Kepridot.id – Kue batang buruk, kuliner tradisional khas Kepulauan Riau, menjadi daya tarik di daerah Bintan dan Tanjung Pinang. Meskipun namanya unik, kue berukuran 3-4 sentimeter ini memiliki rasa lezat dan sering disajikan dalam acara khusus, termasuk perayaan Hari Raya Idul Fitri.

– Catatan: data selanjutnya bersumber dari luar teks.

-- ==== Sys2Proof/Machine/Flags.lean ====
section
/-! DEFINITION. Every flag computation (R30 to R39, R156, R167, R204): z, s, p of a result, 8-bit addition and subtraction
with carry and auxiliary carry, decimal adjust, the flag byte, and the conditions. -/

namespace Sys2Proof.Machine

/-- A result with the carry and the auxiliary carry it makes: the triple of R37, R38 and R156. -/
structure AluResult where
  r : Byte
  c : Bool
  ac : Bool
deriving DecidableEq, Repr

/-- The two logic operations whose ac the source leaves open (R167). -/
inductive LogicOp
  | and
  | xor
deriving DecidableEq, Repr

/-- `set_zsp(v)` (R36): z, s and p from the result; ac and c stay. -/
def Flags.setZsp (f : Flags) (v : Byte) : Flags := { f with z := v == 0, s := v.msb, p := parity8 v }

/-- The value of a bit as a number. -/
def bit (b : Bool) : Nat := if b then 1 else 0

/-- The low 4-bit group `v[3:0]`. -/
def lowGroup (v : Byte) : Nat := v.toNat % 16

/-- `add8(a, b, cin)` (R37). -/
def add8 (a b : Byte) (cin : Bool) : AluResult :=
  let t := a.toNat + b.toNat + bit cin
  { r := BitVec.ofNat 8 t, c := decide (255 < t), ac := decide (15 < lowGroup a + lowGroup b + bit cin) }

/-- The default of `SUB_AC` (R38): the carry out of D3 of `a + ~b + 1 - bin`. -/
def subAcCarryOut (a b : Byte) (bin : Bool) : Bool :=
  decide (15 < lowGroup a + lowGroup (~~~b) + (1 - bit bin))

/-- `SUB_AC(a, b, bin)` (R38, D6). -/
def subAc (p : Params) (a b : Byte) (bin : Bool) : Bool :=
  match p.subAc with
  | .carryOut => subAcCarryOut a b bin
  | .uninterpreted => Config.subAc a b bin

/-- `sub8(a, b, bin)` (R38): the carry is the borrow (R31). -/
def sub8 (p : Params) (a b : Byte) (bin : Bool) : AluResult :=
  let d : Int := (a.toNat : Int) - b.toNat - bit bin
  { r := BitVec.ofInt 8 d, c := decide (d < 0), ac := subAc p a b bin }

/-- `DAA_FN` as R156 writes it. -/
def daaAdjust (a : Byte) (ac c : Bool) : AluResult :=
  let low := a.toNat % 16
  let high := a.toNat / 16
  let lowFix := decide (9 < low) || ac
  let highFix := decide (9 < high) || c || (decide (high = 9) && decide (9 < low))
  let adj := (if lowFix then 0x06 else 0x00) + (if highFix then 0x60 else 0x00)
  { r := BitVec.ofNat 8 (a.toNat + adj), c := highFix || c, ac := decide (15 < low + adj % 16) }

/-- `DAA_FN` (R156, D7). -/
def daaFn (p : Params) (a : Byte) (ac c : Bool) : AluResult :=
  match p.daaFn with
  | .adjust => daaAdjust a ac c
  | .uninterpreted => let x := Config.daaFn a ac c; ⟨x.1, x.2.1, x.2.2⟩

/-- All five flags of a result: `set_zsp(r); f.c <- c'; f.ac <- ac'` (R37). -/
def AluResult.flags (x : AluResult) : Flags := { z := x.r == 0, s := x.r.msb, p := parity8 x.r, ac := x.ac, c := x.c }

/-- `AC_LOGIC(op, a, b)` (R167, D4), with the state after the draw it may take. -/
def State.acLogic (s : State) (op : LogicOp) (a b : Byte) : Bool × State :=
  match s.params.acLogic with
  | .draw => s.drawBit
  | .unchanged => (s.f.ac, s)
  | .i8080 =>
    match op with
    | .and => ((a ||| b).getLsbD 3, s)
    | .xor => (false, s)

/-- `flagbyte()` (R34): s, z, 0, ac, 0, p, 1, c from D7 down to D0. -/
def Flags.byte (f : Flags) : Byte :=
  BitVec.ofBool f.s ++ BitVec.ofBool f.z ++ 0#1 ++ BitVec.ofBool f.ac ++ 0#1 ++ BitVec.ofBool f.p ++ 1#1 ++ BitVec.ofBool f.c

/-- The flags that POP PSW loads from a byte (R34): D7, D6, D4, D2, D0; the other three bits are dropped. -/
def flagsOfByte (v : Byte) : Flags :=
  { z := v.getLsbD 6, s := v.getLsbD 7, p := v.getLsbD 2, ac := v.getLsbD 4, c := v.getLsbD 0 }

/-- The value of a pair of PUSH and POP; PSW is A over the flag byte (R24, R34). -/
def State.stackPair (s : State) (r : StackPair) : Word :=
  match r with
  | .b => s.bc | .d => s.de | .h => s.hl | .psw => cat s.a s.f.byte

/-- Writes a pair of PUSH and POP; PSW writes A and the five flags (R24, R34, R133). -/
def State.setStackPair (s : State) (r : StackPair) (v : Word) : State :=
  match r with
  | .b => s.setBc v | .d => s.setDe v | .h => s.setHl v | .psw => { s with a := hi v, f := flagsOfByte (lo v) }

/-- `cond(ccc)` (R204). -/
def Flags.holds (f : Flags) (k : Cond) : Bool :=
  match k with
  | .nz => !f.z
  | .z => f.z
  | .nc => !f.c
  | .c => f.c
  | .po => !f.p
  | .pe => f.p
  | .p => !f.s
  | .m => f.s

end Sys2Proof.Machine
end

Keunikan nama kue ini berasal dari legenda lokal, Kisah Cinta Wan Sendari. Legenda ini menceritakan asal-usul kue batang buruk yang bermula dari cinta Wan Sendari pada Raja Andak. Meskipun cintanya bertepuk sebelah tangan, Wan Sendari menciptakan kue ini di dapur istana untuk menghibur dirinya. Kue ini khusus karena hancur saat digigit, kecuali ketika dimakan oleh Raja Andak.
Filosofi di balik kue batang buruk, “biar pecah di mulut jangan pecah di tangan,” mencerminkan etika bangsawan dalam menyantap makanan. Kue ini menjadi pesan bijak tentang kesopanan dan etika di Kerajaan Bintan.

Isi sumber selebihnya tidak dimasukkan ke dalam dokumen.